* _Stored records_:
/-- In test mode and recovery start the configuration is retained but not applied (R470): a command that acts on one of its units or points
completes ST_REFUSED (DEDUCED, log 71). -/
def State.startRefuses (s : State) (op : Nat) (g : Gate) : Bool :=
  s.sys.startMode != 0 && ((!g.exempt && ((3 ≤ op / 256 && op / 256 ≤ 9) || op / 256 == 0x0C || op / 256 == 0x0D || op / 256 == 0x11)) ||
    op == 0x0206 || op == 0x0207)

/-- Offset of the first offending field of a descriptor (R410, R411, R412): an admin opcode on another ring, FLAGS, what the command's own checks find, bytes
12 to 15. -/
def Gate.badAt (g : Gate) (op : Nat) (h : CmdHdr) : Option Nat :=
  if op / 256 == 1 && h.ring != 0 then some 0
  else if h.rsv then some 2
  else match g.invalid with
    | some o => some (if h.rsv12 then min o 12 else o)
    | none => if h.rsv12 then some 12 else none

/-- A command that has started: R427's order of reasons to fail, then its own rule on its flight. -/
def start (op : Nat) (g : Gate) (go : Flight → State → State) (h : CmdHdr) (s : State) : State :=
  let f : Flight := { h := h, op := op, unit := g.unit, orphan := (s.host.rings.get? (ringKey 0 h.ring)).isNone, cpl := s.host.cplNow }
  let s1 := { s with flights := s.flights ++ [f] }
  if s.sys.st == .faultHalt && !okInFaultHalt op then s1.finish f ST_FAULT
  else match g.badAt op h with
    | some o => s1.finish f ST_INVALID { detail := o }
    | none =>
      if g.disabled && !g.exempt then s1.finish f ST_DISABLED
      else if s.modeRefuses op || s.startRefuses op g then s1.finish f ST_REFUSED
      else if g.refused then s1.finish f ST_REFUSED { detail := g.detail }
      else go f s1

/-- Earlier commands of the ring are in flight: a FENCE holds the command (R410). -/
def State.fenced (s : State) (h : CmdHdr) : Bool := h.fence && s.flights.any (fun f => f.h.ring == h.ring && !f.orphan)

/-- A host command: taken, refused for its TAG (R411), held by FENCE, or started. -/
def hostRow (op : Nat) (h : CmdHdr) (run : CmdHdr → State → State) (s : State) : State :=
  let s1 := s.take h
  let h := s.asFetched h
  if s1.flights.any (fun f => f.is h.ring h.tag && !f.orphan) then
    let f : Flight := { h := h, op := op, orphan := false, cpl := s1.host.cplNow }
    { s1 with host := (s1.finish { f with held := true } ST_INVALID { detail := 4 }).host }
  else if s1.fenced h then { s1 with flights := s1.flights ++ [{ h := h, op := op, held := true, cpl := s1.host.cplNow }] }
  else run h s1

/-! Validity helpers of R427 order 2: the offset of the first offending field. -/

/-- TARGET must be the system unit. -/
def needSys (h : CmdHdr) : Option Nat := if h.tgt = 0xF000 then none else some 8

/-- TARGET must be a unit of a kind with its instance in range (R37). -/
def needKind (h : CmdHdr) (k : Nat) : Option Nat := if h.tgt < 65536 ∧ h.kind = k ∧ unitOk h.tgt then none else some 8

/-- A buffer must be named and hold at least `n` bytes, 8-byte aligned (R410). -/
def needBuf (h : CmdHdr) (n : Nat) : Option Nat :=
  if !h.buf then some 2 else if h.p 0 8 % 8 ≠ 0 then some 16 else if h.bufLen < n then some 24 else none

/-- No buffer may be named. -/
def noBuf (h : CmdHdr) : Option Nat := if h.buf then some 2 else none

/-- Parameter bytes from `a` to 47 are reserved (R426). -/
def zeroTail (h : CmdHdr) (a : Nat) : Option Nat :=
  ((List.range (48 - a)).find? (fun i => byteAt h.params (a + i) ≠ 0)).map (fun i => 16 + a + i)

/-- Parameter bytes from `a` to `b - 1` are reserved (R426). -/
def zeroGap (h : CmdHdr) (a b : Nat) : Option Nat :=
  ((List.range (b - a)).find? (fun i => byteAt h.params (a + i) ≠ 0)).map (fun i => 16 + a + i)

/-- A parameter at byte `o` must meet a condition. -/
def needP (o : Nat) (c : Bool) : Option Nat := if c then none else some (16 + o)

/-- The first of several findings, by descriptor offset. -/
def firstBad (l : List (Option Nat)) : Option Nat :=
  l.foldl (fun a b => match a, b with
    | some x, some y => some (min x y)
    | some x, none => some x
    | none, y => y) none

/-- Gate of a command on a unit of a kind whose record is of a type: its TARGET is of that kind and configured (R22, R37, R427). -/
def unitGate (h : CmdHdr) (s : State) (kind rt : Nat) (bad : List (Option Nat)) (refused : Bool) : Gate :=
  { invalid := firstBad ([needKind h kind, if (s.rec? rt h.inst).isSome then none else some 8] ++ bad), unit := h.tgt,
    disabled := s.isDis h.tgt, refused := refused }

/-- Gate of a command on the system unit. -/
def sysGate (h : CmdHdr) (bad : List (Option Nat)) (refused : Bool) : Gate :=
  { invalid := firstBad (needSys h :: bad), refused := refused }

/-! Disabling (R432). -/

/-- A unit goes out of service for a UNIT_DISABLE: commands in flight on it complete ST_DISABLED in fetch order, then the UNIT_DISABLE completes. -/
def State.disableUnit (s : State) (f : Flight) : State :=
  let s1 := s.finishAll (s.flights.filter (fun g => g.unit == f.unit && !(g.is f.h.ring f.h.tag) && g.op != 0x0206 && g.op != 0x0207)) ST_DISABLED
  let s2 := { s1 with cfg := { s1.cfg with disabled := if s1.isDis f.unit then s1.cfg.disabled else s1.cfg.disabled ++ [f.unit] } }
  (s2.raise EV_UNIT_DISABLED f.unit).ok f

/-- A unit returns to service for a UNIT_ENABLE (R433). -/
def State.enableUnit (s : State) (f : Flight) : State :=
  let s1 := { s with cfg := { s.cfg with disabled := s.cfg.disabled.filter (fun u => u != f.unit) } }
  (s1.raise EV_UNIT_ENABLED f.unit).ok f

/-! Module faults. -/

/-- A heartbeat of the partner is heard (R391). -/
def State.partnerHeard (s : State) : Bool := (s.red.link.heardAt.isSome && !s.red.link.silent) || (s.red.portA.heardAt.isSome && !s.red.portA.silent)

/-- A channel's functions of a set enter SAFE for a fault, except in START_TEST; its outputs open (R360). -/
def SafeChan.force (c : SafeChan) (reason : Nat) (p : Nat → Bool) : SafeChan :=
  { c with
    fns := c.fns.mapV (fun n f => if p n && f.st != FnState.startTest then { f with st := .safe, reason := reason, torqueOff := true } else f)
    on := [] }

/-- All four switches of an output open (R350, R357). -/
def SafeOut.open (o : SafeOut) : SafeOut := { o with aOn := false, bOn := false, dip := none }

/-- Both channels open their switches of every output; the functions of a set enter SAFE (R350, R360, R377). -/
def Safety.force (x : Safety) (reason : Nat) (p : Nat → Bool) : Safety :=
  { x with a := x.a.force reason p, b := x.b.force reason p, outs := x.outs.mapV (fun _ o => o.open) }

/-- Outputs take the FAULT_HALT column of R521. -/
def State.faultOutputs (s : State) : State :=
  { s with
    fos := s.fos.mapV (fun _ f => { f with hiZ := true, pending := [] })
    mot := { s.mot with links := s.mot.links.mapV (fun _ l => { l with frame := [] }) }
    ana := { s.ana with
      pwms := s.ana.pwms.mapV (fun _ p => { p with live := false, on := 0 })
      dios := s.ana.dios.mapV (fun _ d => { d with on := false })
      cls := s.ana.cls.mapV (fun _ c =>
        if c.mode = 3 then
          if s.red.role ≠ .single ∧ s.partnerHeard then { c with alarm := false, drive := 0, supply := 0 }
          else { c with alarm := true, alarmDir := c.alarmHigh, drive := if c.alarmHigh then 21000 else 3600 }
        else c) }
    safe := s.safe.force 13 (fun _ => true) }

/-- HSTAT.STATE (R404). -/
def stateCode : HState → Nat
  | .boot => 0
  | .verify => 1
  | .load => 2
  | .ready => 3
  | .running => 4
  | .faultHalt => 5

/-- HSTAT moves, with its console line (R469, R519). -/
def State.setSt (s : State) (x : HState) : State :=
  { s with sys := { s.sys with st := x, console := s.sys.console ++ [(s.lmt, stateCode x, false)] } }

/-- A fault of the module: FAULT_HALT, HFAULT, EV_FAULT_HALT, outputs, and the pair's own-fault report (R11, R384, R472). -/
def State.faultHalt (s : State) (code detail : Nat) : State :=
  if s.sys.st == .faultHalt then s
  else
    let s0 := s.setSt .faultHalt
    let s1 := { s0 with
      sys := { s0.sys with hfault := BitVec.ofNat 32 (code % 65536 + 65536 * detail)
                           trialFailed := (s.sys.trialFailed || s.sys.upd == UpdState.trial || s.sys.upd == UpdState.activating) }
      red := if s.red.role = Role.single then s.red else { s.red with role := .blocked, health := 2 } }
    (s1.faultOutputs).raise EV_FAULT_HALT 0 [code, detail]

/-- Every banked table's bank. -/
def State.mapBanks (s : State) (f : Bank → Bank) : State :=
  { s with
    mot := { s.mot with axes := s.mot.axes.mapV (fun _ a => { a with table := f a.table }) }
    loops := s.loops.mapV (fun _ l => { l with coef := f l.coef })
    logic := { s.logic with engines := s.logic.engines.mapV (fun _ e => { e with prog := f e.prog }) }
    spins := s.spins.mapV (fun _ p => { p with prog := f p.prog }) }

/-- A pair in step: this module ACTIVE, its partner STANDBY (R387). -/
def State.synced (s : State) : Bool := s.red.role == .active && !s.red.partnerLost && s.red.partner.any (fun p => p.role == .standby)

end Sys2Proof.Machine
end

* _Work instruction_:
Taking the line with "let s0 := s.setSt .faultHalt" as the first and the line with "trialFailed := (s.sys.trialFailed" as the last, retype that stretch of the data above exactly, with no other lines.

* _Answer to the exercise_:
    let s0 := s.setSt .faultHalt
    let s1 := { s0 with
      sys := { s0.sys with hfault := BitVec.ofNat 32 (code % 65536 + 65536 * detail)
                           trialFailed := (s.sys.trialFailed || s.sys.upd == UpdState.trial || s.sys.upd == UpdState.activating) }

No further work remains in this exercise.